Monday, January 7, 2019

EDITORIAL: Ed Burke scandal presents Chicago with a grand opportunity for reform

After the search warrants executed on Ald. Burke's ward & city hall offices last year, federal authorities have finally charged thenow former finance committee chairman with corruption. I would like to share some stories about this at a later time. Meanwhile, how about an editorial:
On Friday, after Ald. Edward Burke resigned his chairmanship of the Finance Committee, Mayor Rahm Emanuel announced that Ald. Patrick J. O’Connor, as acting chairman of the committee, will lead an effort to reform how the city runs its secretive $100 million-a-year workers compensation program.

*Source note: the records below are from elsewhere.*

/-- The two words of the instruction at the pc: the second is zero after a short word (05 R101, R103). -/
def FetchesPair (s : State) (w0 w1 : Nat) : Prop :=
  Fetches s s.hart.pc w0 ∧ (w0 % 2 = 1 → Fetches s (s.hart.pc + 4) w1) ∧ (w0 % 2 = 0 → w1 = 0)

/-- Event e stands at the head of the agenda of s, and u is s without it. -/
def Fires (s u : State) (e : Event) : Prop := ∃ rest, s.events = .event e :: rest ∧ u = { s with events := rest }

/-- A request finds its line in its partition's ranges, and no reservation or held request in its way (16 R335, 18 R367, R369). -/
def Arrives (u : State) (q : HomeReq) : Prop := u.resvs = [] ∧ u.held = [] ∧ (rangeOf (partOf u q.tile) (128 * q.line)).isSome = true

/-- A home serves a request: the line is not busy and not reserved for another requester (18 R362, R364). -/
def HomeServes (u : State) (q : HomeReq) : Prop :=
  Arrives u q ∧ (dirAt u q.line).busy = none ∧ ((dirAt u q.line).sv = true → (dirAt u q.line).sid = reqId q)

/-- A pointer that names a tile other than the requester's, or the host (18 R362). -/
def otherCopy (q : HomeReq) (p : DirPtr) : Bool := p.isCopy && p != .tile q.tile

/-- Group size K of a sum of products (09 R215, 03 R69). -/
def sumGroupSize (t : ElemTy) (sc : Bool) : Nat :=
  match t with
  | .bf16 | .fp16 => 8
  | .e4m3 | .e5m2 => if sc then 32 else 16
  | _ => 32

/-- What one group of products adds to an accumulator element in FP32 (03 R69, 09 R219): the exact sum of the products x k times y k for k in ks, scaled by
2 to the shift, rounded once to nearest, then added with one rounding to nearest. S is the sum in units of 2 to the E. A NaN makes the
canonical NaN. -/
structure GroupAdded (x y : Nat → FVal) (ks : List Nat) (shift : Int) (old new : Nat) : Prop where
  sum : ∀ E : Int, (∀ k ∈ ks, ∃ n m e n' m' e', x k = .fin n m e ∧ y k = .fin n' m' e' ∧ E ≤ e + e') →
    let term (k : Nat) : Int := match x k, y k with
      | .fin n m e, .fin n' m' e' => (if n = n' then 1 else -1) * (m * m' * 2 ^ (e + e' - E).toNat : Nat)
      | _, _ => 0
    let S := (ks.map term).foldl (· + ·) 0
    S ≠ 0 → new = (fp32Form.addV .rne (fp32Form.decode old)
      (fp32Form.decode (fp32Form.round .rne (decide (S < 0)) S.natAbs (E + shift) false).bits)).bits
  nan : (∃ k ∈ ks, (x k).isNan = true ∨ (y k).isNan = true) → new = 0x7FC00000

/-- The batches of the current hart are at rest: none open, none outstanding, no failure to report, no instruction in progress (10 R229, R231). -/
structure BatchesIdle (h : Hart) : Prop where
  noOpen : h.openBatch = none
  noOut : h.outstanding = []
  noFailure : h.failures = []
  noSync : h.sync = none

/-- A synchronous remote instruction of the current hart has every answer: its batch holds the operations ops and nothing else is outstanding
(10 R229). -/
def Answered (h : Hart) (stop : Option (Nat × Word)) (ops : List BatchOp) : Prop :=
  ∃ pc b, h.sync = some { pc := pc, batch := b.id, stop := stop } ∧ h.outstanding = [b] ∧ b.ops = ops ∧ ∀ o ∈ ops, o.res.isSome = true

/-- The hart without the batch of a synchronous instruction that has ended. -/
def Hart.unbatched (h : Hart) : Hart := { h with sync := none, batchWait := false, outstanding := [] }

Most basically — and this is an excellent development — the mayor wants to strip the program from the Council’s Finance Committee, where Burke apparently ran it as a personal political favor bank, and move it to the city’s finance department, where it belongs.

We enthusiastically support this reform, for which we made a case just two weeks ago, with one big caveat: The city inspector general should be granted full oversight over the management of the program. For that matter, the inspector general should be granted true oversight over all agencies under the mayor’s control, along with the ability to defend its subpoenas in court.

As things work now, the IG must rely on the mayor and city law department to defend its subpoenas.